American activist (1922–2021)

Eugenio Rolando Martínez Careaga (alias Musculito, July 8, 1922 – January 30, 2021) was a member of the anti-Castro movement in the early 1960s, and later was one of the five men recruited by G. Gordon Liddy and E. Howard Hunt in 1972 for the Memorial Day weekend Watergate burglary at the Democratic National Committee (DNC) headquarters in Washington, D.C. He later worked as a real estate agent.

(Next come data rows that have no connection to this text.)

/-- The opcode map (R45): code, format and latency class of each major. -/
def Maj.info : Maj → Nat × Fmt × Lat
  | .iadd => (0x00, .t, .s)
  | .isub => (0x01, .t, .s)
  | .iadd3 => (0x02, .q, .s)
  | .imul => (0x03, .t, .s)
  | .imulh => (0x04, .t, .s)
  | .imad => (0x05, .q, .s)
  | .idiv => (0x06, .t, .l)
  | .irem => (0x07, .t, .l)
  | .imin => (0x08, .t, .s)
  | .imax => (0x09, .t, .s)
  | .iabs => (0x0A, .t, .s)
  | .ineg => (0x0B, .t, .s)
  | .iaddmin => (0x0C, .q, .s)
  | .iaddmax => (0x0D, .q, .s)
  | .isad => (0x0E, .q, .s)
  | .lea => (0x0F, .q, .s)
  | .and => (0x10, .t, .s)
  | .or => (0x11, .t, .s)
  | .xor => (0x12, .t, .s)
  | .andn => (0x13, .t, .s)
  | .not => (0x14, .t, .s)
  | .shl => (0x15, .t, .s)
  | .shr => (0x16, .t, .s)
  | .sar => (0x17, .t, .s)
  | .rol => (0x18, .t, .s)
  | .fshl => (0x19, .q, .s)
  | .bfx => (0x1A, .q, .s)
  | .bfi => (0x1B, .q, .s)
  | .popc => (0x1C, .t, .s)
  | .clz => (0x1D, .t, .s)
  | .ctz => (0x1E, .t, .s)
  | .brev => (0x1F, .t, .s)
  | .prmt => (0x20, .q, .s)
  | .icmp => (0x21, .t, .s)
  | .isel => (0x22, .q, .s)
  | .mov => (0x23, .t, .s)
  | .iext => (0x24, .t, .s)
  | .pset => (0x25, .t, .s)
  | .pmov => (0x26, .t, .s)
  | .csrr => (0x27, .s, .l)
  | .csrw => (0x28, .s, .n)
  | .kmov => (0x29, .t, .s)
  | .fadd => (0x30, .t, .s)
  | .fsub => (0x31, .t, .s)
  | .fmul => (0x32, .t, .s)
  | .ffma => (0x33, .q, .s)
  | .fmin => (0x34, .t, .s)
  | .fmax => (0x35, .t, .s)
  | .fabs => (0x36, .t, .s)
  | .fneg => (0x37, .t, .s)
  | .faddmin => (0x38, .q, .s)
  | .fcmp => (0x39, .t, .s)
  | .fsel => (0x3A, .q, .s)
  | .frnd => (0x3B, .t, .s)
  | .frcp => (0x3C, .t, .l)
  | .frsq => (0x3D, .t, .l)
  | .fsqrt => (0x3E, .t, .l)
  | .fex2 => (0x3F, .t, .l)
  | .flg2 => (0x40, .t, .l)
  | .fsin => (0x41, .t, .l)
  | .fcos => (0x42, .t, .l)
  | .ftanh => (0x43, .t, .l)
  | .fsigm => (0x44, .t, .l)
  | .fclass => (0x45, .t, .s)
  | .fscale => (0x46, .t, .s)
  | .hadd2 => (0x47, .t, .s)
  | .hmul2 => (0x48, .t, .s)
  | .hfma2 => (0x49, .q, .s)
  | .hmin2 => (0x4A, .t, .s)
  | .hmax2 => (0x4B, .t, .s)
  | .fdot4 => (0x4C, .q, .s)
  | .cvt => (0x50, .t, .s)
  | .cvtp => (0x51, .t, .s)
  | .cvt8 => (0x52, .t, .s)
  | .unpk => (0x53, .t, .s)
  | .mxq => (0x54, .t, .l)
  | .mxdq => (0x55, .t, .s)
  | .dsq => (0x56, .t, .l)
  | .dsdq => (0x57, .t, .s)
  | .lshf => (0x60, .e, .l)
  | .lxch => (0x61, .e, .l)
  | .lbcst => (0x62, .e, .l)
  | .lvote => (0x63, .e, .l)
  | .lball => (0x64, .e, .l)
  | .lscan => (0x65, .e, .l)
  | .lred => (0x66, .e, .l)
  | .lmatch => (0x67, .e, .l)
  | .lrdv => (0x68, .e, .l)
  | .lcnt => (0x69, .e, .l)
  | .bra => (0x70, .b, .n)
  | .brx => (0x71, .b, .n)
  | .call => (0x72, .b, .s)
  | .callx => (0x73, .b, .s)
  | .ret => (0x74, .b, .n)
  | .exit => (0x75, .s, .n)
  | .nop => (0x76, .s, .n)
  | .yield => (0x77, .s, .n)
  | .sleep => (0x78, .s, .n)
  | .bpt => (0x79, .s, .n)
  | .tfence => (0x7A, .s, .n)
  | .trap => (0x7B, .s, .n)
  | .tret => (0x7C, .s, .n)
  | .ld => (0x80, .m, .l)
  | .st => (0x81, .m, .n)
  | .lde => (0x82, .m, .l)
  | .ste => (0x83, .m, .n)
  | .pref => (0x84, .m, .n)
  | .cctl => (0x85, .m, .n)
  | .atom => (0x86, .m, .l)
  | .acas => (0x87, .m, .l)
  | .afadd => (0x88, .m, .l)
  | .slacq => (0x90, .m, .n)
  | .sltry => (0x91, .m, .l)
  | .slrel => (0x92, .m, .n)
  | .slbind => (0x93, .e, .n)
  | .slunb => (0x94, .e, .n)
  | .fence => (0x95, .s, .n)
  | .bar => (0x96, .s, .n)
  | .bara => (0x97, .s, .n)
  | .gbar => (0x98, .s, .n)
  | .winit => (0x99, .m, .n)
  | .wexp => (0x9A, .m, .n)
  | .warr => (0x9B, .m, .n)
  | .wwait => (0x9C, .m, .n)
  | .wtest => (0x9D, .m, .l)
  | .wret => (0x9E, .m, .n)
  | .carve => (0x9F, .e, .l)
  | .malloc => (0xA0, .e, .l)
  | .mfree => (0xA1, .e, .n)
  | .mzero => (0xA2, .e, .n)
  | .mloop => (0xA3, .e, .n)
  | .mloops => (0xA4, .e, .n)
  | .mwait => (0xA5, .e, .n)
  | .mout => (0xA6, .e, .n)
  | .mren => (0xA7, .e, .n)
  | .mstat => (0xA8, .e, .l)
  | .msadl => (0xA9, .e, .n)
  | .mpass => (0xAA, .e, .n)
  | .mbind => (0xAB, .e, .n)
  | .mflag => (0xAC, .e, .l)
  | .sdef => (0xB0, .e, .n)
  | .sgath => (0xB1, .e, .n)
  | .sscat => (0xB2, .e, .n)
  | .sscadd => (0xB3, .e, .n)
  | .smerge => (0xB4, .e, .n)
  | .snz => (0xB5, .e, .l)
  | .sstat => (0xB6, .e, .l)
  | .dpush => (0xB7, .e, .n)
  | .dpop => (0xB8, .e, .l)
  | .dpeek => (0xB9, .e, .l)
  | .dcfg => (0xBA, .e, .n)
  | .drst => (0xBB, .e, .n)
  | .cpyw => (0xBC, .e, .n)
  | .cpyl => (0xBD, .e, .n)
  | .rbegin => (0xC0, .e, .n)
  | .rpres => (0xC1, .e, .n)
  | .rpresm => (0xC2, .e, .n)
  | .rend => (0xC3, .s, .n)
  | .rfail => (0xC4, .s, .n)
  | .rstat => (0xC5, .e, .l)
  | .tspawn => (0xC8, .e, .l)
  | .ttake => (0xC9, .e, .l)
  | .tjoin => (0xCA, .e, .n)
  | .tjwait => (0xCB, .e, .n)
  | .qpush => (0xCC, .e, .l)
  | .qpop => (0xCD, .e, .l)
  | .launch => (0xCE, .e, .n)
  | .bndset => (0xD0, .e, .n)
  | .bndget => (0xD1, .e, .l)
  | .perfr => (0xD2, .s, .l)
  | .perfc => (0xD3, .s, .n)
  | .errinj => (0xD4, .e, .n)

/-- Code of a major. -/
def Maj.code (m : Maj) : Nat := m.info.1
/-- Format of a major. -/
def Maj.fmt (m : Maj) : Fmt := m.info.2.1
/-- Latency class of a major's register result. -/
def Maj.lat (m : Maj) : Lat := m.info.2.2
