-- ==== Sys2Proof/Machine/Ops.lean ====
section
/-! DEFINITION. Machine/Ops.lean: the shared operations. Every effect of a step is a list of primitive updates
(`Upd`); `Act` composes them. Memory, look-ups, the record rings, faults, detected errors, and taking a trap and
returning from one stand here once. -/

namespace Sys2Proof.Machine

open Sys2Proof

/-! ### Memory -/

/-- The byte at a memory key; a key that is not listed reads as 0 (R231). (log 7, DESIGN CHOICE) -/
def Memory.read : List Host.Cell → Nat → Byte
  | [], _ => 0
  | (k, v) :: m, a => if k = a then v else Memory.read m a

/-- Store a byte; keys stay strictly rising and no listed byte is 0. -/
def Memory.write : List Host.Cell → Nat → Byte → List Host.Cell
  | [], a, v => if v = 0 then [] else [(a, v)]
  | (k, w) :: m, a, v =>
    if k < a then (k, w) :: Memory.write m a v
    else if k = a then (if v = 0 then m else (a, v) :: m)
    else (if v = 0 then (k, w) :: m else (a, v) :: (k, w) :: m)

/-- The canonical form of memory. -/
abbrev Memory.wf (m : List Host.Cell) : Prop := m.Pairwise (fun a b => a.1 < b.1) ∧ ∀ c ∈ m, c.2 ≠ 0

/-- Bytes of a number, least significant first (R25). -/
def bytesLE (n v : Nat) : List Byte := (List.range n).map fun i => BitVec.ofNat 8 (v / 256 ^ i)

/-- The number of little-endian bytes. -/
def natLE : List Byte → Nat
  | [] => 0
  | b :: bs => b.toNat + 256 * natLE bs

/-- Where the byte that a key names is held: accesses to a migrated piece are redirected (R271, R362). -/
def State.phys (s : State) (key : Nat) : Nat :=
  match s.dev.moved.find? fun m => m.1 == key / 65536 with
  | some m => m.2 * 65536 + key % 65536
  | none => key

/-- The byte at a memory key. (log 7, DESIGN CHOICE) -/
def State.byte (s : State) (key : Nat) : Byte := Memory.read s.mem (s.phys key)

/-- The `n` bytes from a memory key on. -/
def State.bytes (s : State) (key n : Nat) : List Byte := (List.range n).map fun i => s.byte (key + i)

/-- The little-endian number of `n` bytes of memory. -/
def State.num (s : State) (key n : Nat) : Nat := natLE (s.bytes key n)

/-- Where host memory and scratchpads lie among the memory keys; below lie the global physical addresses (R18). -/
def hostBase : Nat := 2 ^ 52
/-- Memory key of byte `off` of a workgroup's scratchpad (R233). -/
def scratchKey (wg off : Nat) : Nat := 2 ^ 54 + wg * 2 ^ 22 + off
/-- The line of a memory key. -/
def lineOf (key : Nat) : Nat := key / 128

/-- Bits [hi:lo] of a number. -/
def bits (v hi lo : Nat) : Nat := v / 2 ^ lo % 2 ^ (hi + 1 - lo)

/-- Sign extension of the low `n` bits of a number. -/
def signed (n v : Nat) : Int := if v % 2 ^ n < 2 ^ (n - 1) then (v % 2 ^ n : Nat) else (v % 2 ^ n : Nat) - (2 ^ n : Nat)

/-- A word of an integer, modulo 2^w. -/
def wrapTo (w : Nat) (v : Int) : BitVec w := BitVec.ofInt w v

/-! ### Values of components that have never changed -/

/-- A bank's mode at reset (R253). -/
def bankReset (b : Nat) : Nat := if b < 8 then 0 else if b < 28 then 1 else 2

/-- A peloton slot at reset (R115, R121). -/
def Peloton.init : Peloton := { agelim := 8, overdue := [], busyUntil := 0 }
/-- A port at reset (R169). (log 6, DESIGN CHOICE) -/
def Port.init : Port := { last := 3, pcens := 0, pissue := 0, lastAt := none }
/-- A core at reset (R120). -/
def Core.init : Core :=
  { bnds := [], tiles := [], saddle := none, requests := [], passing := none, mq := [], quantum := 20,
    quantumSet := 20, lastTick := 0, swap := none }
/-- A cluster at reset (R120, R253). -/
def Cluster.init : Cluster :=
  { banks := [], drains := [], l1 := [], icache := [], ports := [], dops := [], cmds := [], cistern := [], parts := [],
    cisthw := 3072, throt := 0, cut := 0, segs := [] }
/-- A slice at reset (R274). -/
def Slice.init : Slice :=
  { queue := [], miss := [], waiting := [], held := [], lines := [], l2qpeak := 0, l2req := 0, l2miss := 0,
    l2merge := 0, l2hold := 0 }
/-- A launch sequencer at reset. -/
def Sequencer.init : Sequencer := { given := [], served := [] }
/-- A link at reset: not trained. (log 6, DESIGN CHOICE) -/
def Link.init : Link := { up := false, resends := 0, cleanSince := none, triedAt := 0 }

Weeks after the initial break-in, on June 17, 1972, the men were arrested by District of Columbia Police inside DNC headquarters during what they said was a second entry into the building to correct problems with the first break-in. Martinez and the others were convicted in the ensuing Watergate scandal. The others were Frank Sturgis, Virgilio Gonzalez, Bernard Barker and James McCord. After completing his 15 month prison term, Martinez was pardoned by President Ronald Reagan in 1983. Martínez was the only person aside from Nixon to receive a pardon for his role in the scandal.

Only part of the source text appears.